Resistance and Design Intervention

First – That’s design not divine, OK? We are talking about outcomes that have to be worked for not wished for…

In a Wall Street Journal Irving Wladawsky-Berger discusses an idea pulled from a series of four articles in the September Harvard Business Review on the Evolution of Design Thinking.

I am just going to pull a few quotes here because he says it well and you can follow the link to read it all.

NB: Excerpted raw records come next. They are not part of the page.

def ctuRegs : List RegDesc := [
  ⟨"CTU_CMD", 0x30000, [], true, 0x0, 0x0, 0x0, 0x0, 0x3F, 0x0⟩,
  ⟨"CTU_STATUS", 0x30004, [], true, 0x0, 0x0, 0x0, 0x0, 0x0, 0x0⟩,
  ⟨"CTU_CONFLICT", 0x30008, [], true, 0x0, 0x0, 0x0, 0x0, 0x0, 0x0⟩,
  ⟨"CTU_IMAGE_BASE", 0x3000C, [], false, 0x0, 0x0, 0x0, 0x0, 0x0, 0x1FFFFF8⟩,
  ⟨"CTU_IMAGE_LEN", 0x30010, [], false, 0x0, 0x0, 0x0, 0x0, 0x0, 0x7FFFFF⟩,
  ⟨"CTU_LOAD_RESULT", 0x30014, [], false, 0x0, 0x0, 0x0, 0x0, 0x0, 0x0⟩,
  ⟨"CTU_LOAD_INDEX", 0x30018, [], false, 0x0, 0x0, 0x0, 0x0, 0x0, 0x0⟩,
  ⟨"CTU_LOAD_DETAIL", 0x3001C, [], false, 0x0, 0x0, 0x0, 0x0, 0x0, 0x0⟩,
  ⟨"CTU_LOAD_LIMIT", 0x30020, [], false, 0x0, 0x0, 0x0, 0x0, 0x0, 0x0⟩,
  ⟨"CTU_RUN_ID_LO", 0x30024, [], false, 0x0, 0x0, 0x0, 0x0, 0x0, 0x0⟩,
  ⟨"CTU_RUN_ID_HI", 0x30028, [], false, 0x0, 0x0, 0x0, 0x0, 0x0, 0x0⟩,
  ⟨"CTU_COMMITS", 0x3002C, [], false, 0x0, 0x0, 0x0, 0x0, 0x0, 0x0⟩,
  ⟨"BCAST_STATUS", 0x30030, [], true, 0x0, 0x0, 0x0, 0x0, 0x0, 0x0⟩,
  ⟨"BCAST_GMASK_DIO_LO", 0x30040, [], true, 0xFFFFFFFF, 0x0, 0x0, 0x0, 0x0, 0x0⟩,
  ⟨"BCAST_GMASK_DIO_HI", 0x30044, [], true, 0xFFFFFFFF, 0x0, 0x0, 0x0, 0x0, 0x0⟩,
  ⟨"BCAST_GMASK_AIO", 0x30048, [], true, 0xFFFF, 0x0, 0x0, 0x0, 0x0, 0x0⟩,
  ⟨"BCAST_GMASK_CAN", 0x3004C, [], true, 0xFFFF, 0x0, 0x0, 0x0, 0x0, 0x0⟩,
  ⟨"BCAST_GMASK_FGR", 0x30050, [], true, 0xFFF, 0x0, 0x0, 0x0, 0x0, 0x0⟩,
  ⟨"BCAST_GMASK_TTRG", 0x30054, [], true, 0xFFFF, 0x0, 0x0, 0x0, 0x0, 0x0⟩,
  ⟨"XCH_CMD", 0x30100, [], true, 0x0, 0x0, 0x0, 0x0, 0xF, 0x0⟩,
  ⟨"XCH_CMD_STATUS", 0x30104, [], true, 0x0, 0x0, 0x0, 0x0, 0x0, 0x0⟩,
  ⟨"XCH_STATUS", 0x30108, [], false, 0x0, 0xC0000000, 0x0, 0x0, 0x0, 0x0⟩,
  ⟨"XCH_BASE_LO", 0x3010C, [], false, 0x0, 0x0, 0x0, 0x0, 0x0, 0x0⟩,
  ⟨"XCH_BASE_HI", 0x30110, [], false, 0x0, 0x0, 0x0, 0x0, 0x0, 0x0⟩,
  ⟨"XCH_SW_CYCLE", 0x30114, [], false, 0x0, 0x0, 0x0, 0x0, 0x0, 0x0⟩,
  ⟨"XCH_T_BOUND", 0x30118, [], false, 0x0, 0x0, 0x0, 0x0, 0x0, 0x0⟩,
  ⟨"XCH_T_LAST", 0x3011C, [], false, 0x0, 0x0, 0x0, 0x0, 0x0, 0x0⟩,
  ⟨"XCH_CNT_CARRY", 0x30120, [], false, 0x0, 0x0, 0x0, 0x0, 0x0, 0x0⟩,
  ⟨"XCH_CNT_CONV", 0x30124, [], false, 0x0, 0x0, 0x0, 0x0, 0x0, 0x0⟩,
  ⟨"XCH_CNT_INIT", 0x30128, [], false, 0x0, 0x0, 0x0, 0x0, 0x0, 0x0⟩,
  ⟨"XCH_CNT_DROP", 0x3012C, [], false, 0x0, 0x0, 0x0, 0x0, 0x0, 0x0⟩]

def artRegs : List RegDesc := [
  ⟨"ART_STATUS", 0x40000, [], false, 0x0, 0x0, 0x0, 0x0, 0x0, 0x0⟩,
  ⟨"ART_COMMIT_FAULT", 0x40004, [], false, 0x0, 0x80000000, 0x0, 0x0, 0x0, 0x0⟩,
  ⟨"ART_FAULT_INFO", 0x40008, [], false, 0x0, 0x80000000, 0x0, 0x0, 0x0, 0x0⟩,
  ⟨"ART_FAULT_ADDR", 0x4000C, [], false, 0x0, 0x0, 0x0, 0x0, 0x0, 0x0⟩,
  ⟨"ART_NOTICE", 0x40010, [], false, 0x0, 0x80000000, 0x0, 0x0, 0x0, 0x0⟩,
  ⟨"ART_REFUSED", 0x40014, [], false, 0x0, 0x0, 0x0, 0xFFFFFFFF, 0x0, 0x0⟩,
  ⟨"ART_BASE", 0x41000, [(0x10, 128)], false, 0x0, 0x0, 0x0, 0x0, 0x0, 0xFFFFFFC0⟩,
  ⟨"ART_BASE", 0x41800, [(0x10, 128)], false, 0x0, 0x0, 0x0, 0x0, 0x0, 0x0⟩,
  ⟨"ART_SIZE", 0x41004, [(0x10, 128)], false, 0x0, 0x0, 0x0, 0x0, 0x0, 0xFFFFFFC0⟩,
  ⟨"ART_SIZE", 0x41804, [(0x10, 128)], false, 0x0, 0x0, 0x0, 0x0, 0x0, 0x0⟩,
  ⟨"ART_MASTERS", 0x41008, [(0x10, 128)], false, 0x0, 0x0, 0x0, 0x0, 0x0, 0x1FFFF⟩,
  ⟨"ART_MASTERS", 0x41808, [(0x10, 128)], false, 0x0, 0x0, 0x0, 0x0, 0x0, 0x0⟩,
  ⟨"ART_ATTR", 0x4100C, [(0x10, 128)], false, 0x0, 0x0, 0x0, 0x0, 0x0, 0x80000177⟩,
  ⟨"ART_ATTR", 0x4180C, [(0x10, 128)], false, 0x0, 0x0, 0x0, 0x0, 0x0, 0x0⟩]

def secRegs : List RegDesc := [
  ⟨"SEC_STATUS", 0x50000, [], false, 0x0, 0x0, 0x0, 0x0, 0x0, 0x0⟩,
  ⟨"SEC_CMD", 0x50004, [], true, 0x0, 0x0, 0x0, 0x0, 0xF, 0x0⟩,
  ⟨"SEC_CMD_STATUS", 0x50008, [], true, 0x0, 0x0, 0x0, 0x0, 0x0, 0x0⟩,
  ⟨"SEC_KEY_ID", 0x50100, [(0x40, 8)], false, 0x0, 0x0, 0x0, 0x0, 0x0, 0xFFFFFFFF⟩,
  ⟨"SEC_KEY_CTL", 0x50104, [(0x40, 8)], false, 0x0, 0x0, 0x40000000, 0x0, 0x0, 0x80000003⟩,
  ⟨"SEC_KEY_PUB", 0x50110, [(0x40, 8), (0x4, 8)], false, 0x0, 0x0, 0x0, 0x0, 0x0, 0xFFFFFFFF⟩,
  ⟨"DBG_CTRL", 0x50800, [], false, 0x0, 0x0, 0x0, 0x0, 0x3, 0x0⟩,
  ⟨"DBG_STATUS", 0x50804, [], false, 0x0, 0x0, 0x0, 0x0, 0x0, 0x0⟩,
  ⟨"DBG_CMD", 0x50808, [], false, 0x0, 0x0, 0x0, 0x0, 0xF, 0x0⟩,
  ⟨"DBG_CMD_STATUS", 0x5080C, [], false, 0x0, 0x0, 0x0, 0x0, 0x0, 0x0⟩,
  ⟨"DBG_NONCE", 0x50810, [(0x4, 4)], false, 0x0, 0x0, 0x0, 0x0, 0x0, 0x0⟩,
  ⟨"DBG_RESP", 0x50840, [(0x4, 16)], false, 0x0, 0x0, 0x0, 0x0, 0xFFFFFFFF, 0x0⟩,
  ⟨"DBG_VAULT_CNT", 0x50880, [], false, 0x0, 0x0, 0x0, 0xFFFF, 0x0, 0x0⟩,
  ⟨"DBG_VAULT_ADDR", 0x50884, [], false, 0x0, 0x0, 0x0, 0x0, 0x0, 0x0⟩]

def engRegs : List RegDesc := [
  ⟨"ENG_CTRL", 0x100000, [], false, 0x0, 0x0, 0x0, 0x0, 0x0, 0x10F⟩,
  ⟨"ENG_STATUS", 0x100004, [], false, 0x0, 0x0, 0x0, 0x0, 0x0, 0x0⟩,
  ⟨"ENG_OVR_STATUS", 0x100008, [], false, 0x0, 0x80000007, 0x0, 0x0, 0x0, 0x0⟩,
  ⟨"ENG_INJECT", 0x10000C, [], false, 0x0, 0x0, 0x0, 0x0, 0xF3, 0x0⟩,
  ⟨"ENG_CLS_CFG", 0x100020, [(0x20, 4)], false, 0x0, 0x0, 0x0, 0x0, 0x0, 0x0⟩,
  ⟨"ENG_CLS_CYCLE", 0x100024, [(0x20, 4)], false, 0x0, 0x0, 0x0, 0x0, 0x0, 0x0⟩,
  ⟨"ENG_CLS_RELOFS", 0x100028, [(0x20, 4)], false, 0x0, 0x0, 0x0, 0x0, 0x0, 0x0⟩,
  ⟨"ENG_CLS_LAST", 0x10002C, [(0x20, 4)], false, 0x0, 0x0, 0x0, 0x0, 0x0, 0x0⟩,
  ⟨"ENG_CLS_MAX", 0x100030, [(0x20, 4)], false, 0x0, 0x0, 0x0, 0xFFFFFFFF, 0x0, 0x0⟩,
  ⟨"ENG_CLS_OVR", 0x100034, [(0x20, 4)], false, 0x0, 0x0, 0x0, 0xFFFFFFFF, 0x0, 0x0⟩,
  ⟨"IMG_STATUS", 0x101000, [], false, 0x0, 0x0, 0x0, 0x0, 0x0, 0x0⟩,
  ⟨"IMG_PUB_SEQ", 0x101004, [], false, 0x0, 0x0, 0x0, 0x0, 0x0, 0x0⟩,
  ⟨"IMG_OVR_REJECT", 0x101008, [], false, 0x0, 0x80000000, 0x0, 0x0, 0x0, 0x0⟩,
  ⟨"IMG_STALE_CNT", 0x10100C, [], false, 0x0, 0x0, 0x0, 0x0, 0x0, 0x0⟩,
  ⟨"IMG_SUBST_CNT", 0x101010, [], false, 0x0, 0x0, 0x0, 0x0, 0x0, 0x0⟩,
  ⟨"IMG_FAULT_CNT", 0x101014, [], false, 0x0, 0x0, 0x0, 0x0, 0x0, 0x0⟩,
  ⟨"IMG_SMT_CNT", 0x101018, [], false, 0x0, 0x0, 0x0, 0x0, 0x0, 0x0⟩,
  ⟨"IMG_OVR_CTL", 0x102000, [(0x10, 256)], false, 0x0, 0x0, 0x0, 0x0, 0x0, 0xFFC1FFFF⟩,
  ⟨"IMG_OVR_LO", 0x102004, [(0x10, 256)], false, 0x0, 0x0, 0x0, 0x0, 0x0, 0xFFFFFFFF⟩,
  ⟨"IMG_OVR_HI", 0x102008, [(0x10, 256)], false, 0x0, 0x0, 0x0, 0x0, 0x0, 0xFFFFFFFF⟩]

def laneRegs : List RegDesc := [
  ⟨"LANE_CMD", 0x110000, [], true, 0x0, 0x0, 0x0, 0x0, 0xF, 0x0⟩,
  ⟨"LANE_CMD_STATUS", 0x110004, [], true, 0x0, 0x0, 0x0, 0x0, 0x0, 0x0⟩,
  ⟨"LANE_CFG", 0x110008, [], false, 0x0, 0x0, 0x0, 0x0, 0x0, 0x1⟩,
  ⟨"LANE_STATUS", 0x11000C, [], false, 0x0, 0x0, 0x0, 0x0, 0x0, 0x0⟩,
  ⟨"LANE_CNT", 0x110010, [], false, 0x0, 0x0, 0x0, 0xFFFFFFFF, 0x0, 0x0⟩,
  ⟨"LANE_INJECT", 0x110014, [], false, 0x0, 0x0, 0x0, 0x0, 0x8000FFFF, 0x0⟩,
  ⟨"LANE_MM_INFO", 0x110020, [], false, 0x0, 0x80000000, 0x0, 0x0, 0x0, 0x0⟩,
  ⟨"LANE_MM_REF", 0x110024, [], false, 0x0, 0x0, 0x0, 0x0, 0x0, 0x0⟩,
  ⟨"LANE_MM_ADDR", 0x110028, [], false, 0x0, 0x0, 0x0, 0x0, 0x0, 0x0⟩,
  ⟨"LANE_MM_CYCLE", 0x11002C, [], false, 0x0, 0x0, 0x0, 0x0, 0x0, 0x0⟩,
  ⟨"LANE_MM_A_LO", 0x110030, [], false, 0x0, 0x0, 0x0, 0x0, 0x0, 0x0⟩,
  ⟨"LANE_MM_A_HI", 0x110034, [], false, 0x0, 0x0, 0x0, 0x0, 0x0, 0x0⟩,
  ⟨"LANE_MM_B_LO", 0x110038, [], false, 0x0, 0x0, 0x0, 0x0, 0x0, 0x0⟩,
  ⟨"LANE_MM_B_HI", 0x11003C, [], false, 0x0, 0x0, 0x0, 0x0, 0x0, 0x0⟩,
  ⟨"LANE_MM_Q", 0x110040, [], false, 0x0, 0x0, 0x0, 0x0, 0x0, 0x0⟩]

def lseRegs : List RegDesc := [
  ⟨"LSE_CTRL", 0x120000, [], false, 0x0, 0x0, 0x0, 0x0, 0x0, 0x1⟩,
  ⟨"LSE_STATUS", 0x120004, [], false, 0x0, 0x0, 0x0, 0x0, 0x0, 0x0⟩,
  ⟨"LSE_T_BOUND", 0x120008, [], false, 0x0, 0x0, 0x0, 0x0, 0x0, 0x0⟩,
  ⟨"LSE_T_LAST", 0x12000C, [], false, 0x0, 0x0, 0x0, 0x0, 0x0, 0x0⟩,
  ⟨"LSE_T_MAX", 0x120010, [], false, 0x0, 0x0, 0x0, 0xFFFFFFFF, 0x0, 0x0⟩,
  ⟨"LSE_JOIN_CNT", 0x120014, [], false, 0x0, 0x0, 0x0, 0xFFFF, 0x0, 0x0⟩,
  ⟨"LSE_M_STATE", 0x121000, [(0x40, 8)], false, 0x0, 0x0, 0x0, 0x0, 0x0, 0x0⟩,
  ⟨"LSE_M_POS_LO", 0x121008, [(0x40, 8)], false, 0x0, 0x0, 0x0, 0x0, 0x0, 0x0⟩,
  ⟨"LSE_M_POS_HI", 0x12100C, [(0x40, 8)], false, 0x0, 0x0, 0x0, 0x0, 0x0, 0x0⟩,
  ⟨"LSE_M_VEL_LO", 0x121010, [(0x40, 8)], false, 0x0, 0x0, 0x0, 0x0, 0x0, 0x0⟩,
  ⟨"LSE_M_VEL_HI", 0x121014, [(0x40, 8)], false, 0x0, 0x0, 0x0, 0x0, 0x0, 0x0⟩,
  ⟨"LSE_M_ACC_LO", 0x121018, [(0x40, 8)], false, 0x0, 0x0, 0x0, 0x0, 0x0, 0x0⟩,
  ⟨"LSE_M_ACC_HI", 0x12101C, [(0x40, 8)], false, 0x0, 0x0, 0x0, 0x0, 0x0, 0x0⟩,
  ⟨"LSE_S_STATE", 0x124000, [(0x40, 128)], false, 0x0, 0x0, 0x0, 0x0, 0x0, 0x0⟩,
  ⟨"LSE_S_NUM", 0x124004, [(0x40, 128)], false, 0x0, 0x0, 0x0, 0x0, 0x0, 0x0⟩,
  ⟨"LSE_S_DEN", 0x124008, [(0x40, 128)], false, 0x0, 0x0, 0x0, 0x0, 0x0, 0x0⟩,
  ⟨"LSE_S_REM", 0x12400C, [(0x40, 128)], false, 0x0, 0x0, 0x0, 0x0, 0x0, 0x0⟩,
  ⟨"LSE_S_POS_LO", 0x124010, [(0x40, 128)], false, 0x0, 0x0, 0x0, 0x0, 0x0, 0x0⟩,
  ⟨"LSE_S_POS_HI", 0x124014, [(0x40, 128)], false, 0x0, 0x0, 0x0, 0x0, 0x0, 0x0⟩,
  ⟨"LSE_S_OFS_LO", 0x124018, [(0x40, 128)], false, 0x0, 0x0, 0x0, 0x0, 0x0, 0x0⟩,
  ⟨"LSE_S_OFS_HI", 0x12401C, [(0x40, 128)], false, 0x0, 0x0, 0x0, 0x0, 0x0, 0x0⟩,
  ⟨"LSE_S_CMD_LO", 0x124020, [(0x40, 128)], false, 0x0, 0x0, 0x0, 0x0, 0x0, 0x0⟩,
  ⟨"LSE_S_CMD_HI", 0x124024, [(0x40, 128)], false, 0x0, 0x0, 0x0, 0x0, 0x0, 0x0⟩,
  ⟨"LSE_S_PHASE", 0x124028, [(0x40, 128)], false, 0x0, 0x0, 0x0, 0x0, 0x0, 0x0⟩,
  ⟨"LSE_S_HELD", 0x12402C, [(0x40, 128)], false, 0x0, 0x0, 0x0, 0x0, 0x0, 0x0⟩,
  ⟨"LSE_R_STATE", 0x126000, [(0x20, 128)], false, 0x0, 0x0, 0x0, 0x0, 0x0, 0x0⟩,
  ⟨"LSE_R_ERR_LO", 0x126008, [(0x20, 128)], false, 0x0, 0x0, 0x0, 0x0, 0x0, 0x0⟩,
  ⟨"LSE_R_ERR_HI", 0x12600C, [(0x20, 128)], false, 0x0, 0x0, 0x0, 0x0, 0x0, 0x0⟩,
  ⟨"LSE_R_OFS_LO", 0x126010, [(0x20, 128)], false, 0x0, 0x0, 0x0, 0x0, 0x0, 0x0⟩,
  ⟨"LSE_R_OFS_HI", 0x126014, [(0x20, 128)], false, 0x0, 0x0, 0x0, 0x0, 0x0, 0x0⟩,
  ⟨"LSE_C_STATE", 0x127000, [(0x100, 4)], false, 0x0, 0x0, 0x0, 0x0, 0x0, 0x0⟩,
  ⟨"LSE_C_FACT", 0x127040, [(0x100, 4), (0x4, 16)], false, 0x0, 0x0, 0x0, 0x0, 0x0, 0x0⟩,
  ⟨"LSE_C_NEXT", 0x127080, [(0x100, 4), (0x4, 16)], false, 0x0, 0x0, 0x0, 0x0, 0x0, 0x0⟩]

“When first introduced, disruptive innovations are likely to encounter stiff resistance, both within one’s own organization and in the marketplace, otherwise we wouldn’t call them disruptive. The article argues that we should apply design thinking to the launch of the disruptive innovation itself – a process they call intervention design.”

And later:

“The concept of intervention design is brilliant but even harder to explain unless, you’ve personally gone through the experience of trying to introduce a new, disruptive idea, first to your own colleagues, later in the marketplace.”

And then…

“…when it comes to disruptive innovations, the key to success is generally not the technology itself, but the ability to overcome the cultural and marketing issues that will cause your own organization and/or the marketplace to reject the idea at first.”

So how…

the article suggests, intervention design should be based on the same rapid prototyping principles that play such a major role in design thinking, including continuous experimentation, learning and refining. This requires introducing alpha and beta designs to get early feedback, and steadily improve the offering until the intended users are satisfied.”

The articles is at: http://blogs.wsj.com/cio/2015/10/02/intervention-design-overcoming-resistance-to-disruptive-innovation/

 

That last para is iterated in the HBR in an article by Tim Brown and Roger Martin titled: Design for Action:

no matter how deep the up-front understanding was, designers wouldn’t really be able to predict users’ reactions to the final product.”